Task brief
Exactly as they appear below, repeat the lines from the one with "found (R127). -/" through the one with "their index. -/", and no others.
·····
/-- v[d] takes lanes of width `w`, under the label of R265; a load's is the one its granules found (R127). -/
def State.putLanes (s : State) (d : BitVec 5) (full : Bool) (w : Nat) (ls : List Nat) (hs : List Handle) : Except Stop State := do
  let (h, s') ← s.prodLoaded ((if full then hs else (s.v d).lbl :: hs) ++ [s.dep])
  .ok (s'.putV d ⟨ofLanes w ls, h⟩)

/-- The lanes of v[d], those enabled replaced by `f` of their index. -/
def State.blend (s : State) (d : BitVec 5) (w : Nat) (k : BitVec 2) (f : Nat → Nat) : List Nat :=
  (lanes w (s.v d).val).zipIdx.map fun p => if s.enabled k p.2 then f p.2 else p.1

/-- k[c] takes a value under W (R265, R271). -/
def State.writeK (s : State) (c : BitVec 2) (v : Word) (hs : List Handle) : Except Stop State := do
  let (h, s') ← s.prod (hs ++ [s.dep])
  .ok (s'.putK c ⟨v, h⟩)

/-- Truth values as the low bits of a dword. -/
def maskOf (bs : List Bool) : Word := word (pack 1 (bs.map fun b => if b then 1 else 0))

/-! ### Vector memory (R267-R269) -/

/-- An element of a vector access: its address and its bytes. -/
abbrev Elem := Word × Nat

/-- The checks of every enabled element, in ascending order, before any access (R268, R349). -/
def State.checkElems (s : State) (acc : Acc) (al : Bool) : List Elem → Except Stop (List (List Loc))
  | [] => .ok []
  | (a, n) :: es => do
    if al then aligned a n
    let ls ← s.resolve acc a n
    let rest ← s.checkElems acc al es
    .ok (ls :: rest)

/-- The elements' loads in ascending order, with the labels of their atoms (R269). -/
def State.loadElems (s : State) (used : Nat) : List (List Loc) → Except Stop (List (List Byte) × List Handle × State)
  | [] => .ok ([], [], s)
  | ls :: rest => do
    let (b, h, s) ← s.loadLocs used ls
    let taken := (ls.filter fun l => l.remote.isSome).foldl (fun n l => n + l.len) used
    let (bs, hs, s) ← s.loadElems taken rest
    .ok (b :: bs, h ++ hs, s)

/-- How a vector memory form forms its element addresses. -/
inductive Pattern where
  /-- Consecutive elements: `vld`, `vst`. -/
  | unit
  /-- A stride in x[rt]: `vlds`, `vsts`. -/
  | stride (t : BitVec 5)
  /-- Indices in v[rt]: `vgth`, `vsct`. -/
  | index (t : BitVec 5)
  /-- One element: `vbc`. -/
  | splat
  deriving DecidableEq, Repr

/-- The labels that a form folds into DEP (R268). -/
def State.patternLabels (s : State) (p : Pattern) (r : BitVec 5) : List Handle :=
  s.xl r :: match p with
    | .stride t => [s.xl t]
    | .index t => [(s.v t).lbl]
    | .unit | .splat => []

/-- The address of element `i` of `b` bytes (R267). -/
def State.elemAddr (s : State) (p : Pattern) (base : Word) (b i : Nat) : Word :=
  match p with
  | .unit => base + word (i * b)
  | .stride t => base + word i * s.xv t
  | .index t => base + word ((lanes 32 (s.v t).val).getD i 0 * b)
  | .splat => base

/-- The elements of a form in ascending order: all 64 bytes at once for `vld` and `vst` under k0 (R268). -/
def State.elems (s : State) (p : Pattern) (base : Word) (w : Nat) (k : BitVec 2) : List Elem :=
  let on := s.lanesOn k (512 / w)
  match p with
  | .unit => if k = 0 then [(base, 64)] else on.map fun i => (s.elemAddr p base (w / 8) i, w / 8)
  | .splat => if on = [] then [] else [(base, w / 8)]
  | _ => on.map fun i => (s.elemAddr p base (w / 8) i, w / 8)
·····
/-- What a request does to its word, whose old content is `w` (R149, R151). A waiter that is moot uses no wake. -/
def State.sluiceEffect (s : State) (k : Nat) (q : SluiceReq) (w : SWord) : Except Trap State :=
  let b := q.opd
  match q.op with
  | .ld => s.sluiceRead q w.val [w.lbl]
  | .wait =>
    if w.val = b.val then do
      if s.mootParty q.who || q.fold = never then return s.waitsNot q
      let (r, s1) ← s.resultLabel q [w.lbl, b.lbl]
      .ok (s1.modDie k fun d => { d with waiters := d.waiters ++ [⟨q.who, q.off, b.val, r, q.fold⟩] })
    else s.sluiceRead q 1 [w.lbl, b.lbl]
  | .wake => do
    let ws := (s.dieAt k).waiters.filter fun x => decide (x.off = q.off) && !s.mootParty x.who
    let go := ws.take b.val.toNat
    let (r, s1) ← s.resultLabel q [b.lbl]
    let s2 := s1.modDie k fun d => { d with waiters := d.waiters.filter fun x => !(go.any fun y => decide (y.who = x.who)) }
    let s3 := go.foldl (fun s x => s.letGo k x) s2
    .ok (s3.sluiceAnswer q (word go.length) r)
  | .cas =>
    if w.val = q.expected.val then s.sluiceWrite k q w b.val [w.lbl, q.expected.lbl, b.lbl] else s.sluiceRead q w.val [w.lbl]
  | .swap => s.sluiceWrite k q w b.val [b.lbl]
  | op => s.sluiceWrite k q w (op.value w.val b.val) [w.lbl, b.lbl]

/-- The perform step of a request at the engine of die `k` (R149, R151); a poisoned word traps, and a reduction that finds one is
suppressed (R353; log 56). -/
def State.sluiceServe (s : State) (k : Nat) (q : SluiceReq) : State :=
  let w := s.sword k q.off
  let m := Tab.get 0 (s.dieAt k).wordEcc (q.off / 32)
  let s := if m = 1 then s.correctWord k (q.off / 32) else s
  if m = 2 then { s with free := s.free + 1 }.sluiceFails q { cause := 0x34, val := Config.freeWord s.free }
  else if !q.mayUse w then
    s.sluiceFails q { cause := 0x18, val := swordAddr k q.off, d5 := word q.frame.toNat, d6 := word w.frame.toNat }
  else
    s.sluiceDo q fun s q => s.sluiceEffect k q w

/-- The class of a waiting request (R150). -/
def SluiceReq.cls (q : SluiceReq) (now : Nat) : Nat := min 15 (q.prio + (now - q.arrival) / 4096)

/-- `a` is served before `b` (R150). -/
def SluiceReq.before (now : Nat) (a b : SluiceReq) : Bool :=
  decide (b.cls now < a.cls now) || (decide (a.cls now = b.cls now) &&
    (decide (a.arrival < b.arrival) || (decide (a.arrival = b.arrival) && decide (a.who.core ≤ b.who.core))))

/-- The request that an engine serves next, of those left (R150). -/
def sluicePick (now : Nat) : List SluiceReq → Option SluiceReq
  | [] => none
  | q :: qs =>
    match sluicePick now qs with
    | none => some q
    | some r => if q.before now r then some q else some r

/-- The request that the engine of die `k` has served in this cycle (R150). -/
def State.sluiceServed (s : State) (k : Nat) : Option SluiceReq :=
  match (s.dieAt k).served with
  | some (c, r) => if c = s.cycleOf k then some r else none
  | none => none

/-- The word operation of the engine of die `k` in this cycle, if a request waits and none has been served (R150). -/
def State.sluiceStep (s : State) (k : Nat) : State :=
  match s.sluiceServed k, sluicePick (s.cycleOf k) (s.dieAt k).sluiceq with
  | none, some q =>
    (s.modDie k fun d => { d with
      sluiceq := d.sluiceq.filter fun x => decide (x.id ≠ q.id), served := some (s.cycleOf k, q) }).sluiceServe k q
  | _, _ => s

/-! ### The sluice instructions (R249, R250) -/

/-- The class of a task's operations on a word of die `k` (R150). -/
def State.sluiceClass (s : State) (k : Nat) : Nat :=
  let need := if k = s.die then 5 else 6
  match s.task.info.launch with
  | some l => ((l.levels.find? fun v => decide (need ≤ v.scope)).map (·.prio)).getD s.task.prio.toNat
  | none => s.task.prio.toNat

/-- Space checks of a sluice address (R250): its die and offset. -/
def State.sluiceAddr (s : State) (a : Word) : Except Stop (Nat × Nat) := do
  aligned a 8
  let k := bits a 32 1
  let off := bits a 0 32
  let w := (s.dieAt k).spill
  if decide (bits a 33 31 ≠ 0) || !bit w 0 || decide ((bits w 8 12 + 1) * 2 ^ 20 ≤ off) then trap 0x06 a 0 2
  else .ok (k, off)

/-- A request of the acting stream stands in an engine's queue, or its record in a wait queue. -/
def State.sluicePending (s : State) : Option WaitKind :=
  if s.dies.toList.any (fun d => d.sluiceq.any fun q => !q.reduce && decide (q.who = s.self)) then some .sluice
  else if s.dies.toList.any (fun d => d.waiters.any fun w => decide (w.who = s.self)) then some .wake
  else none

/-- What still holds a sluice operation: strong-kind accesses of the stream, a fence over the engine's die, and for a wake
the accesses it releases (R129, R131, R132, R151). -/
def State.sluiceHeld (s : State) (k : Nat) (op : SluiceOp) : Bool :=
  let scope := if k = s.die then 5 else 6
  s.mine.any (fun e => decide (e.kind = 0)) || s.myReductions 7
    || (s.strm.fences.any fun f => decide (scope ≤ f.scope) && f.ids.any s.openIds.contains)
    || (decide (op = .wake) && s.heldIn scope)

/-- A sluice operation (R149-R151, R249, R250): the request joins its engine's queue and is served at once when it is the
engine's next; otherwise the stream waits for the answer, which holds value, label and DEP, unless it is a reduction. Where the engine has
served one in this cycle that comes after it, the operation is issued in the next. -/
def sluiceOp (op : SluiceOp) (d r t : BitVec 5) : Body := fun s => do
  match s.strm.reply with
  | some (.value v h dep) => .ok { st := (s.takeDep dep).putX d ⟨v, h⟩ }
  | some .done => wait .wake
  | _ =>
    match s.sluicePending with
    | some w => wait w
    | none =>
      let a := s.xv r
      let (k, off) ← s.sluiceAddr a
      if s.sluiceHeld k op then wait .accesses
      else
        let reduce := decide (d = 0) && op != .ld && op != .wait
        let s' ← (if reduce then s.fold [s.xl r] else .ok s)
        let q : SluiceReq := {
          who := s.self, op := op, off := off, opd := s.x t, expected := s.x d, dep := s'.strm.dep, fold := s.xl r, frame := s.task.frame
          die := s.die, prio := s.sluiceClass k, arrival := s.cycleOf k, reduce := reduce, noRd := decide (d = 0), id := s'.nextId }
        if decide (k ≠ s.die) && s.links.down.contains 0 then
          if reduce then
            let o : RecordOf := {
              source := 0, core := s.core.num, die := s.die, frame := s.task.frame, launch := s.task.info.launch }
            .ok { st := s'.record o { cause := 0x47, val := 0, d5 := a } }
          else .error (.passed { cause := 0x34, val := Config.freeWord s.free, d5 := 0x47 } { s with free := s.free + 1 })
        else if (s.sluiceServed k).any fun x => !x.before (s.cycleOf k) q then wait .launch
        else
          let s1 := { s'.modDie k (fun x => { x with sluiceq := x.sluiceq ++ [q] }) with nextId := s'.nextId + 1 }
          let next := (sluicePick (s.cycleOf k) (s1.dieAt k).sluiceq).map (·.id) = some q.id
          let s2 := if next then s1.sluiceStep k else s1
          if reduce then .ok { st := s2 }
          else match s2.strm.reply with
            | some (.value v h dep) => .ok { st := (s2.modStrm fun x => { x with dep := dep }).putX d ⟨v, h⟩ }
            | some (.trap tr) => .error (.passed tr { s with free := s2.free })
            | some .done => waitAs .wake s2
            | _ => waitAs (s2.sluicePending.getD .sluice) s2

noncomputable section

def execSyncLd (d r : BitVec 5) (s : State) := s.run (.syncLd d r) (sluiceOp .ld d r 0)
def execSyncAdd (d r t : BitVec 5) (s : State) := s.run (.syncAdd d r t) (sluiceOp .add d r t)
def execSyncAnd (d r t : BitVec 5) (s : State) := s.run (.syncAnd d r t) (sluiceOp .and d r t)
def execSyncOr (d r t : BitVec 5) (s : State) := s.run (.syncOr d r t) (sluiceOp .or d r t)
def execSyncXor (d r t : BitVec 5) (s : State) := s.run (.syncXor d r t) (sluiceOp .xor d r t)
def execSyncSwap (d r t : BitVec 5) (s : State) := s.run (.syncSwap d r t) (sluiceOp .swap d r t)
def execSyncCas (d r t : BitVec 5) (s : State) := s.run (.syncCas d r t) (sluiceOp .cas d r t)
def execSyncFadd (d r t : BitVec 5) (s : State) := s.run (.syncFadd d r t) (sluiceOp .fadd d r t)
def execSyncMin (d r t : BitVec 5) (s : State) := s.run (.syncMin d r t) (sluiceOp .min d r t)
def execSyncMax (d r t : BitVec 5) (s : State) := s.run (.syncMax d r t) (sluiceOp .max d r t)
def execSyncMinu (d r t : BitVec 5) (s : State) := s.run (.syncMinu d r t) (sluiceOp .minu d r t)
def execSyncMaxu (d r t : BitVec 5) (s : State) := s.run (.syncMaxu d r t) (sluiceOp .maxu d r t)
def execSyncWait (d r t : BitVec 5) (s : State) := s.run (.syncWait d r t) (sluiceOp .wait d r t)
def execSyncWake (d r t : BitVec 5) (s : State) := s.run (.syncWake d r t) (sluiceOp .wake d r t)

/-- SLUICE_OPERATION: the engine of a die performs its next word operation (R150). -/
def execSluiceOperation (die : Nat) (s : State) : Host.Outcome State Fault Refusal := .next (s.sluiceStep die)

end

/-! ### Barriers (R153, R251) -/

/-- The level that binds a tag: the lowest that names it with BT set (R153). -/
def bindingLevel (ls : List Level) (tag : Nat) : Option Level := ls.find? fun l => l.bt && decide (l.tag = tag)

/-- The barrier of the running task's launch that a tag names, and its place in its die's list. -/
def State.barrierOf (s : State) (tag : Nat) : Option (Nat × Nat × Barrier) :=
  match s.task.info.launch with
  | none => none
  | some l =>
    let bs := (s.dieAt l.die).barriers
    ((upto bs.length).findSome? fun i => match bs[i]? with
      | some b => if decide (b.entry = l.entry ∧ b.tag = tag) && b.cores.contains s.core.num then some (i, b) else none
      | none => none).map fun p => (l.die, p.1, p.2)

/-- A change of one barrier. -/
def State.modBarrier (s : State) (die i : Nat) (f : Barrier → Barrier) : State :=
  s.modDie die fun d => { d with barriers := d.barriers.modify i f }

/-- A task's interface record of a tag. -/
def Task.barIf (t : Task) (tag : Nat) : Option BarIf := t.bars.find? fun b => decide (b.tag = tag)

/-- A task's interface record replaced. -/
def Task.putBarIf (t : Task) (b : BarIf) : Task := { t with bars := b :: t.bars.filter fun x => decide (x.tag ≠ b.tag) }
·····
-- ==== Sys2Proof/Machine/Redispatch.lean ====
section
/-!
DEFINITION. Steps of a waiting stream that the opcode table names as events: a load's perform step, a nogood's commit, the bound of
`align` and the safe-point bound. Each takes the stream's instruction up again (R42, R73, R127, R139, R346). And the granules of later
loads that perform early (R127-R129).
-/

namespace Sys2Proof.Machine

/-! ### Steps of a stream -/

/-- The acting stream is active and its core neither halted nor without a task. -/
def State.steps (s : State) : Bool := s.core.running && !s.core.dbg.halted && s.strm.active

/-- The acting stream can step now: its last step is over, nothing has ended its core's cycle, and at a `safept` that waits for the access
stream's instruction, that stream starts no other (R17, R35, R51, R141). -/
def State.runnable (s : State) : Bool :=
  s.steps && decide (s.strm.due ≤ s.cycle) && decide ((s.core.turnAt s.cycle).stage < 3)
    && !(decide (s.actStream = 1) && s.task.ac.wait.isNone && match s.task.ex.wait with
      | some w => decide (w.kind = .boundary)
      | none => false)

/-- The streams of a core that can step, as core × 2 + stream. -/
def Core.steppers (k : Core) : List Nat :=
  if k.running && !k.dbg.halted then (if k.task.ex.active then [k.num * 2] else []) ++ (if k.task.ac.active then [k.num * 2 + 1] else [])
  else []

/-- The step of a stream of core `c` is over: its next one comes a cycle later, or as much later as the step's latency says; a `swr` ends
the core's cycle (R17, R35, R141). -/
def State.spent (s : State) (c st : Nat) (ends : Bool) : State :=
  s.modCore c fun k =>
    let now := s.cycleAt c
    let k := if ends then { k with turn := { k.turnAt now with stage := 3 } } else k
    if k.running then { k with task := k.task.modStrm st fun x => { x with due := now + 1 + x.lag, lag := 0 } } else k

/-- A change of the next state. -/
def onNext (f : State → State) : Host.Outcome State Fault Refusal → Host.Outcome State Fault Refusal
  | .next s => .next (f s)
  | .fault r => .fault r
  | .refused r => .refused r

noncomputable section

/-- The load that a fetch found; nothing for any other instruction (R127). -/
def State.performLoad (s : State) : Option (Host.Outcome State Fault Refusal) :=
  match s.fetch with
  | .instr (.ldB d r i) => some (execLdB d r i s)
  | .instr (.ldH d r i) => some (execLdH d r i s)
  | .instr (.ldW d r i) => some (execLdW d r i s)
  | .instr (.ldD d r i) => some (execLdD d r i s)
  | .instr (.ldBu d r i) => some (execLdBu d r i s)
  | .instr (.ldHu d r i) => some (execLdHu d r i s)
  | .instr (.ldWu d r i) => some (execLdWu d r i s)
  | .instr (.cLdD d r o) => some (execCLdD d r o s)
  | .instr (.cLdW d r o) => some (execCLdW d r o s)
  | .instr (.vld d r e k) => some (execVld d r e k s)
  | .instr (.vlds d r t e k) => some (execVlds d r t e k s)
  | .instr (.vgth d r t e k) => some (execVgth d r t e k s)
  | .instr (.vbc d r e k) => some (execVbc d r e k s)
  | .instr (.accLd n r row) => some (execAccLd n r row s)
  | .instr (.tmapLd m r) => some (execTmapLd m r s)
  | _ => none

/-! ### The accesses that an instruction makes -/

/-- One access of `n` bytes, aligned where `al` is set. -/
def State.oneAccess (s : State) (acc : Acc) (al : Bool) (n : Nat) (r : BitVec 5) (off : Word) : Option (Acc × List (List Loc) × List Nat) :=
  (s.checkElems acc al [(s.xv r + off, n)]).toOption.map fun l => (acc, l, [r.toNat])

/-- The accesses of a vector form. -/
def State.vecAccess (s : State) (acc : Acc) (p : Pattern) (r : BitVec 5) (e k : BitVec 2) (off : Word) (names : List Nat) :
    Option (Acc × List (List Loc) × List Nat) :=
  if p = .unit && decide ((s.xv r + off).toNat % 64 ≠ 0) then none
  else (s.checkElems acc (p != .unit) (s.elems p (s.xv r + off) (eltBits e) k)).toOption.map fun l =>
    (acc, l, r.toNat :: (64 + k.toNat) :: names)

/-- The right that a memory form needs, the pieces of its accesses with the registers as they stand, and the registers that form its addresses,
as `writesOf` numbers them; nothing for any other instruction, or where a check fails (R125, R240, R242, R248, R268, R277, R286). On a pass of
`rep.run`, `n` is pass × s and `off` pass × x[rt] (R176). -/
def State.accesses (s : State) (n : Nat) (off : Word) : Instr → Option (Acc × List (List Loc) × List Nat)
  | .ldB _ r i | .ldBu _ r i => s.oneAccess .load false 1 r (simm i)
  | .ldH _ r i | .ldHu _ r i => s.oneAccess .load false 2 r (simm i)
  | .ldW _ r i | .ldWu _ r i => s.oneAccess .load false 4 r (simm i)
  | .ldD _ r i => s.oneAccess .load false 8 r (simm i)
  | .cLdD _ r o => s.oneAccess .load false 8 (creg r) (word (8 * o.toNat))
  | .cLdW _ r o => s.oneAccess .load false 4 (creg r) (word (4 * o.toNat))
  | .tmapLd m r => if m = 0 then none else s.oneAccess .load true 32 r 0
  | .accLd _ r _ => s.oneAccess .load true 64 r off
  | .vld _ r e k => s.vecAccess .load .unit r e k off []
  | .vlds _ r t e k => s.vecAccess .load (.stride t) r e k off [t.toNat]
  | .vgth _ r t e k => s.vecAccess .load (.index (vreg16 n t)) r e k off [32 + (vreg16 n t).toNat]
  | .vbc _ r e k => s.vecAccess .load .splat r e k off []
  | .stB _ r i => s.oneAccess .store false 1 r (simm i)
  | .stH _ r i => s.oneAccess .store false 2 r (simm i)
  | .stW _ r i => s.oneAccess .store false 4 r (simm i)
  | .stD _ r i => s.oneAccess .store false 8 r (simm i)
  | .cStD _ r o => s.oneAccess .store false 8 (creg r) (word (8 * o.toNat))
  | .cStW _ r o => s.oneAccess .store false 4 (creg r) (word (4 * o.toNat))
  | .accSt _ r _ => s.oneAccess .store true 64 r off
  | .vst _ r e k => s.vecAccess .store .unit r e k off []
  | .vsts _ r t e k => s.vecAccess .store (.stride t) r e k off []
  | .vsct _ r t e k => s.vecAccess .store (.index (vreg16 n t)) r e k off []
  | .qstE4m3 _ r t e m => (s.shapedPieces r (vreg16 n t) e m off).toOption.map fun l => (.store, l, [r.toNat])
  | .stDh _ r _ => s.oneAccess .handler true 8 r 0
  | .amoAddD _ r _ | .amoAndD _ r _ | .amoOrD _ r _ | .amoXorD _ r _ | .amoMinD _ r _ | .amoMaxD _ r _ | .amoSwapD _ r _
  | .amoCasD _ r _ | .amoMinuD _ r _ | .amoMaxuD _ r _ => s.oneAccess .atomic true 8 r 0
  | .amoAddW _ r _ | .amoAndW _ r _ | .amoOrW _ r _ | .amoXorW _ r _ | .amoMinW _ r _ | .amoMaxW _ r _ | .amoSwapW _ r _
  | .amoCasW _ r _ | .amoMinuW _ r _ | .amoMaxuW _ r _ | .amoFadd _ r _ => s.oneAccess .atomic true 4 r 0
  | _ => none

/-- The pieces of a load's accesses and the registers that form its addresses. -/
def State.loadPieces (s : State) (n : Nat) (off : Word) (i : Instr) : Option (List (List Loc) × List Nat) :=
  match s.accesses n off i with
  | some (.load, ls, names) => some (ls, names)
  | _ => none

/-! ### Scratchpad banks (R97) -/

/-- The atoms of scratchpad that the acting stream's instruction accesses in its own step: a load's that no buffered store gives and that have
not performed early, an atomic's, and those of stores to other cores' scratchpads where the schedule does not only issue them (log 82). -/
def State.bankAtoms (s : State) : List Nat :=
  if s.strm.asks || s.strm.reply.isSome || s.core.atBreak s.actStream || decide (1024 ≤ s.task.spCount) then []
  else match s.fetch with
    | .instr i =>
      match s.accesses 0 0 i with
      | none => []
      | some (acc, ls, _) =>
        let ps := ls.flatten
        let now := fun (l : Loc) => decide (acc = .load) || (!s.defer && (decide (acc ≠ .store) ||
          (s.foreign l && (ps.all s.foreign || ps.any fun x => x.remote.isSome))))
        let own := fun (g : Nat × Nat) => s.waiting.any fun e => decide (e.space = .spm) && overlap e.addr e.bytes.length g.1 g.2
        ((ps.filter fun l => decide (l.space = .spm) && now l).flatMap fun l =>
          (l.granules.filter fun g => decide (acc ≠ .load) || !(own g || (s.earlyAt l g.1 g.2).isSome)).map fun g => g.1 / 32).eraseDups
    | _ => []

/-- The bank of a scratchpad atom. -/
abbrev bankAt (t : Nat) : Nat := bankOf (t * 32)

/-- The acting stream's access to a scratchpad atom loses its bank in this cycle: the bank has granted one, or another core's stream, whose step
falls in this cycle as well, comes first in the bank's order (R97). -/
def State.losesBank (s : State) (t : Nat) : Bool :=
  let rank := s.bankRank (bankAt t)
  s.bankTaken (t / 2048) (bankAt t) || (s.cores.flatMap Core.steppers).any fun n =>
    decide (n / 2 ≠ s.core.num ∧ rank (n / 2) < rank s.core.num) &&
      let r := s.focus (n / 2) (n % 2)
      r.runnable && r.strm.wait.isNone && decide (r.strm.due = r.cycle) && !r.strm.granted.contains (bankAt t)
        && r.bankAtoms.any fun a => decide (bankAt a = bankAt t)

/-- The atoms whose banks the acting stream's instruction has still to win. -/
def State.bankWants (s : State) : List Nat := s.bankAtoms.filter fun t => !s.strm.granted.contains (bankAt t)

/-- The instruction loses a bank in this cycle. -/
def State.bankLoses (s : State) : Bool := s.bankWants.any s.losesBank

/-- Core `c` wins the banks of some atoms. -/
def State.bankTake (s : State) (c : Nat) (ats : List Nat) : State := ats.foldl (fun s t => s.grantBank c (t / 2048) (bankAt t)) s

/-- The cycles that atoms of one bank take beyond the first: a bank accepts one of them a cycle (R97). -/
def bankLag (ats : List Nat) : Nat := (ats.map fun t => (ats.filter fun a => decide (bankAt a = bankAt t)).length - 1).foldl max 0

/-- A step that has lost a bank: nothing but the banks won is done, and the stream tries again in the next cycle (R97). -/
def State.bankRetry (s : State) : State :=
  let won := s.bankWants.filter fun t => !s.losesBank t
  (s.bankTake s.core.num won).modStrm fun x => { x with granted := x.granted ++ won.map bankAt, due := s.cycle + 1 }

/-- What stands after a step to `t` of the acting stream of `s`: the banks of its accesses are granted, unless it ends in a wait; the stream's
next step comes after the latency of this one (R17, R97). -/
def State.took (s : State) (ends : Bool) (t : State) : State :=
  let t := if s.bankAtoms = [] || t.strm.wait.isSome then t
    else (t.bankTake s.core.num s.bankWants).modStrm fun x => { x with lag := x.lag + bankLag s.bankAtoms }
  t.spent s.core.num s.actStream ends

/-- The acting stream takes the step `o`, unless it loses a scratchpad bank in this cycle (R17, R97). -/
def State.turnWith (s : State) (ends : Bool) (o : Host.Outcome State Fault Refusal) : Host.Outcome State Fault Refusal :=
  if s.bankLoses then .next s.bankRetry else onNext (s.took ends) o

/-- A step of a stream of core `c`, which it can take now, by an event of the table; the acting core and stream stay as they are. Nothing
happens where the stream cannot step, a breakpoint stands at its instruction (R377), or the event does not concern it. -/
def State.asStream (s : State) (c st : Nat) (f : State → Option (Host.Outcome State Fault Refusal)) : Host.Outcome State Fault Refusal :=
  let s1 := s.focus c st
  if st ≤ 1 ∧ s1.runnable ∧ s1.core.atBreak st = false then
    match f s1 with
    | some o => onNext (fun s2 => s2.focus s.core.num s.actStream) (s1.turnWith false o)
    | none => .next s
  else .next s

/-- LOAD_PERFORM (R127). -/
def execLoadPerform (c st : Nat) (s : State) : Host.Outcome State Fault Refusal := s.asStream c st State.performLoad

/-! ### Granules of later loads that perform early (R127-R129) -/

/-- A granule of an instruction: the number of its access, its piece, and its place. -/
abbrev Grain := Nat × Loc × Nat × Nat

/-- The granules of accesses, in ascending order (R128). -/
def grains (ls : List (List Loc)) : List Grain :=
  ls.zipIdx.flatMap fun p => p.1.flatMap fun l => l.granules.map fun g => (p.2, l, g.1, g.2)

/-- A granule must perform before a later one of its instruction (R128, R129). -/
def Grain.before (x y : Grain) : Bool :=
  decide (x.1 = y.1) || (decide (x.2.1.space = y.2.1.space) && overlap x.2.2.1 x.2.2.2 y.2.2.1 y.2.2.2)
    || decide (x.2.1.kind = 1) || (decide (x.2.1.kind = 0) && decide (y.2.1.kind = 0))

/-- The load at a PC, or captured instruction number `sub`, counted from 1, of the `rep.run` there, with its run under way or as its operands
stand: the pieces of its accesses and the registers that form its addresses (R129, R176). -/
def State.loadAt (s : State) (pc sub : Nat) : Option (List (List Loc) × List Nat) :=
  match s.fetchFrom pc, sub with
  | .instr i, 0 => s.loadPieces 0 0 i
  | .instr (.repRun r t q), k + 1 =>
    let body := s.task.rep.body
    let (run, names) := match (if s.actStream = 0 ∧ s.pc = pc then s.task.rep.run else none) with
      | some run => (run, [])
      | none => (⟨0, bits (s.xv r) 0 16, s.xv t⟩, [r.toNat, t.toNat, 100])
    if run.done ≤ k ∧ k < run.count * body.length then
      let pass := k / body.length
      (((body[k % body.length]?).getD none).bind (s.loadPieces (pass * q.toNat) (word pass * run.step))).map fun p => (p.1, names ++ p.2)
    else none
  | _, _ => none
·····
Written solution
/-- v[d] takes lanes of width `w`, under the label of R265; a load's is the one its granules found (R127). -/
def State.putLanes (s : State) (d : BitVec 5) (full : Bool) (w : Nat) (ls : List Nat) (hs : List Handle) : Except Stop State := do
  let (h, s') ← s.prodLoaded ((if full then hs else (s.v d).lbl :: hs) ++ [s.dep])
  .ok (s'.putV d ⟨ofLanes w ls, h⟩)

/-- The lanes of v[d], those enabled replaced by `f` of their index. -/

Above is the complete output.